Momentos Marcantes na Vida de Um Leitor de Banda Desenhada - 6 - Héctor Germán Oesterheld e Hugo Pratt

 


Héctor Germán Oesterheld, Hugo Pratt, Ernie Pike, Fevereiro de 1976
A personagem Ernie Pike tem, em caricatura, claro, o rosto de Héctor Germán Oesterheld.

A memória tem uma maneira curiosa de funcionar. Comecei esta série de posts por recordações da minha primeira década de vida e tudo quanto veio a seguir está misturado numa amálgama de que não consigo desenredar o novelo. O meu único recurso para balizar o que se passou é tentar activar a lógica.

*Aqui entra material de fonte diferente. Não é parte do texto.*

/-- Whatever a command completes in keeps the invariant. -/
theorem Completes.inv {s t : State} {i : Instr} (hc : Completes s i t) (h : s.Inv)
    (hr : i = .sysClrf ∨ i = .sysReset ∨ s.Ready i) : t.Inv := by
  by_cases hreset : i = .sysReset
  · subst hreset; cases hc; exact h.softReset
  have hwf : i ≠ .sysClrf → wellFormed s.cfg i = true := fun hi => ((hr.resolve_left hi).resolve_left hreset).2
  have hin := hc.cursor_inside h.cursor h.mq hreset
  cases hc with
  | sysNop => exact h
  | sysClrf => exact h.clearFault
  | sysReset => exact absurd rfl hreset
  | brSeek | brSkip => exact h.moveCursor hin
  | brAlign => rw [align_eq] at hin ⊢; exact h.moveCursor hin
  | brReadBits => exact (h.moveCursor hin).setResult _ _ _
  | brReadByte | brReadU16 | brReadU32 => rw [wholeRead_eq]; exact (h.moveCursor hin).setResult _ _ _
  | mqInit ha => exact h.putCoder true ha (initDec_live (sp := s.span) s.len_le (k := s.coder) h.cursor.1).1
  | mqDecode k hv _ hi _ d hd =>
    obtain ⟨hk, ha⟩ := State.coder_live h.cursor h.mq hv
    have hlive := (decodeBit_live (sp := s.span) s.len_le (readCtx (s.bank k).entries s.arg0.toNat) hk).1
    rw [← hd] at hlive
    exact ((h.putCoder s.mq.valid ha hlive).putBank ((h.bank k).write hi _ _)).setResult _ _ _
  | cxClear k => exact h.putBank (BankOk.empty k true)
  | cxWr k _ hi => exact h.putBank ((h.bank k).write hi _ _)
  | htParse id _ _ _ hp =>
    obtain ⟨h1, h2⟩ := customOk_iff.mp (hwf (by simp))
    exact ((h.dropTable id.toNat).moveCursor hin).putTable h1 h2 (parseTable_fits hp)
  | htValue | htOob => exact (h.moveCursor hin).setResult _ _ _
  | brRemain | cxRd | htInfo | htRow | bmGet | bmInfo => exact h.setResult _ _ _
  | bmAlloc slot hw hh hf =>
    exact h.putBitmap (of_decide_eq_true (hwf (by simp)))
      (Bitmap.fits_of_not_tooLarge (one_le_toNat hw) (one_le_toNat hh) hf (wf_blank _ _))
  | bmFree => exact h.freeBitmap _
  | bmFill _ _ _ hb => exact h.putBitmap (h.bitmap hb).1 ((h.bitmap hb).2.of_same rfl rfl (wf_tabulate _ _ _))
  | bmSet _ _ _ hb =>
    obtain ⟨hk, hfit⟩ := h.bitmap hb
    obtain ⟨-, -, -, -, -, hw⟩ := id hfit
    exact h.putBitmap hk (hfit.of_same (by simp) (by simp) (wf_set hw _ _ _))
  | bmCopyLine _ _ hb =>
    obtain ⟨hk, hfit⟩ := h.bitmap hb
    obtain ⟨-, -, -, -, -, hw⟩ := id hfit
    exact h.putBitmap hk (hfit.of_same (by simp) (by simp) (wf_copyLine hw _ _))
  | bmCompose _ _ _ _ _ _ hd => exact h.putBitmap (h.bitmap hd).1 ((h.bitmap hd).2.of_same rfl rfl (wf_tabulate _ _ _))
  | bmKeep => exact h
  | bmGrow _ _ _ hb hh h1 h2 =>
    obtain ⟨hk, hw1, hw2, -⟩ := h.bitmap hb
    exact h.putBitmap hk ⟨hw1, hw2, Nat.one_le_of_lt hh, h1, h2, wf_tabulate _ _ _⟩
  | bmSubImage dst src _ _ hw hh hf =>
    have hd : slotOk s.cfg dst = true := (Bool.and_eq_true_iff.mp (hwf (by simp))).1
    exact h.putBitmap (of_decide_eq_true hd)
      (Bitmap.fits_of_not_tooLarge (one_le_toNat hw) (one_le_toNat hh) hf (wf_tabulate _ _ _))
  | grdStart k hk _ hl => rw [hl]; exact h.grdAfter hk.mq hk.dst hk.blank_fits (one_le_toNat hk.height) k false
  | grdCont _ k hk _ hl =>
    obtain ⟨hdst, hfit⟩ := h.bitmap hk.dst
    rw [hl]; exact h.grdAfter hk.mq hdst hfit (h.grd hk.state) k _
  | grdAbort => exact h.setRun (by simp) _ _
  | grrDecode _ hk _ hrows =>
    have hput := h.putGrr hk
    rwa [hrows] at hput

/-- Whatever an operation that faults had made keeps it. -/
theorem Fails.inv {s u : State} {i : Instr} {f : FaultCode} (hf : Fails s i f u) (h : s.Inv) : u.Inv := by
  have hin := (hf.forward h.cursor h.mq).2 (s.cursorOk_iff_pos.mp h.cursor)
  cases hf with
  | htParse id => exact (h.dropTable id.toNat).moveCursor hin
  | htDecode => exact h.moveCursor hin
  | grdStart k hk _ hl => rw [hl]; exact h.grdAfter hk.mq hk.dst hk.blank_fits (one_le_toNat hk.height) k false
  | grdCont _ k hk _ hl =>
    obtain ⟨hdst, hfit⟩ := h.bitmap hk.dst
    rw [hl]; exact h.grdAfter hk.mq hdst hfit (h.grd hk.state) k _
  | grrDecode _ hk _ hrows =>
    have hput := h.putGrr hk
    rwa [hrows] at hput

/-- Every command keeps the invariant. -/
theorem State.Inv.exec {s t : State} {i : Instr} (h : s.Inv) (he : exec i s = .next t) : t.Inv := by
  rcases exec_cases he with ⟨-, -, rfl⟩ | ⟨-, -, f, -, rfl⟩ | ⟨hr, hc⟩ | ⟨-, f, u, hf, rfl⟩
  · exact h
  · exact h.takeFault f _
  · exact hc.inv h hr
  · exact (hf.inv h).takeFault f _

/-! ### The invariant under every operation of the host (R446) -/

theorem and_mask_reserved (v m : Word) : v &&& m &&& ~~~m = 0 := by
  rw [BitVec.and_assoc]; simp
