-- ==== Sys2Proof/Config.lean ====
section
/-! DEFINITION. What one implementation fixes and what the spec leaves free. The opaque constants have no value a
proof can see. -/

namespace Sys2Proof

/-- The parameters of the one instance that `State.reset` starts: nothing is known of them but that R9's checks
hold (DESIGN CHOICE, log entry 2). -/
opaque Config.openParams : Params

/-- The byte at a position of `BUF` after the n-th reset, which the spec leaves unspecified (10_state.md R33, U4; log entry 7):
a free value, read by no rule before FEED writes the position (R27). DESIGN CHOICE, unsafe (log entry 7): it is indexed by
the count of resets and the position alone, so it is one and the same in every instance and every run. -/
opaque Config.unspecifiedByte : Nat → Nat → Byte

/-- The four values R7 states hold beside any well-formed choice of the others. -/
theorem ParamSet.withSpecValues_wellFormed {p : ParamSet} (h : p.wellFormed = true) :
    ParamSet.wellFormed
      { p with cksEnd := 21, lastMarkerRule := .restart, gapT := 0, framingCounts := false } = true := by
  simp only [ParamSet.wellFormed, ParamCheck.all, List.all_cons, List.all_nil, Bool.and_true,
    Bool.and_eq_true] at h ⊢
  exact ⟨h.1, by simp [ParamSet.passes], h.2.2.1, by simp [ParamSet.passes], h.2.2.2.2⟩

/-- The parameters at `State.reset`: CKS_END, LAST_MARKER_RULE, GAP_T and FRAMING_COUNTS at the values R7 states,
every OPEN parameter free (log entry 2). -/
def Config.params : Params where
  set := { Config.openParams.set with
    cksEnd := 21, lastMarkerRule := .restart, gapT := 0, framingCounts := false }
  wf := ParamSet.withSpecValues_wellFormed Config.openParams.wf

end Sys2Proof
end

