-- ==== Sys2Proof/Machine/TickNop.lean ====
section
/-! DEFINITION. TICK, NOP and the reserved command (43_tick_nop.md R130 to R134). -/

namespace Sys2Proof.Machine

/-- TICK (R130). The sum `GAP + 1` is taken exactly, so that nothing wraps (log entry 12). -/
def tick (s : State) : State :=
  if s.st = .collect ∧ s.params.set.gapT ≠ 0 then
    if s.params.set.gapT ≤ s.gap.toNat + 1 then s.returnToHunt.emit .errFramingTimeout
    else s.countTick.emit .none
  else s.emit .none

/-- The meaning of TICK. -/
def execTick (s : State) : Host.Outcome State Fault Refusal := .next (tick s)

/-- The meaning of NOP: `emit NONE`, no state is written (R133). -/
def execNop (s : State) : Host.Outcome State Fault Refusal := .next (s.emit .none)

/-- The meaning of the reserved command: `refuse(reserved_command)` (R134). -/
def execRsvd (_ : State) : Host.Outcome State Fault Refusal := .refused .reservedCommand

end Sys2Proof.Machine
end

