-- ==== Sys2Proof/Laws/Counters.lean ====
section
/-! SUPPORT. `IDX` and `GAP` advance without wrapping where the rules advance them (10_state.md R22, R26). -/

namespace Sys2Proof.Machine

theorem idx_succ_toNat {i : BitVec 5} (h : i.toNat ≤ 20) : (i + 1).toNat = i.toNat + 1 := by
  simp [BitVec.toNat_add]; omega

theorem gap_succ_toNat {g : BitVec 16} (h : g.toNat < 65535) : (g + 1).toNat = g.toNat + 1 := by
  simp [BitVec.toNat_add]; omega

end Sys2Proof.Machine
end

Apesar da edição acima ter a data de 1976, não creio que a tenha adquirido nesse ano ou, sequer, nos anos imediatamente posteriores. Nos anos de 1970 o acesso a livros estrangeiros era muito limitado; a aldeia global era ainda demasiado grande. Se me deitar a adivinhar diria que devo ter adquirido esta colectânea italiana da série argentina "Ernie Pike" na livraria Op que existia em Lisboa, ao cimo da Calçada do Duque, vulgo Escadinhas do Duque, já quase no largo da Trindade, mais propriamente no número 49, hoje o Duque Brewpub, passe a pub.

Conhecia o trabalho de Hugo Pratt, como toda a gente, por causa da série "Corto Maltese". Ao ser assinante da revista Tintin, aí sim, em 1976, ainda me lembro da polémica que houve entre os leitores a propósito do preto e branco e do estilo de desenho de Pratt, talvez considerado demasiado apressado e esquemático. Hoje, quando a série foi canonizada, para mal dos meus pecados, diga-se, pode parecer estranho que, à data, muitos leitores se manifestassem contra a inclusão de "Corto Maltese" na revista de Diniz Machado e Vasco Granja. 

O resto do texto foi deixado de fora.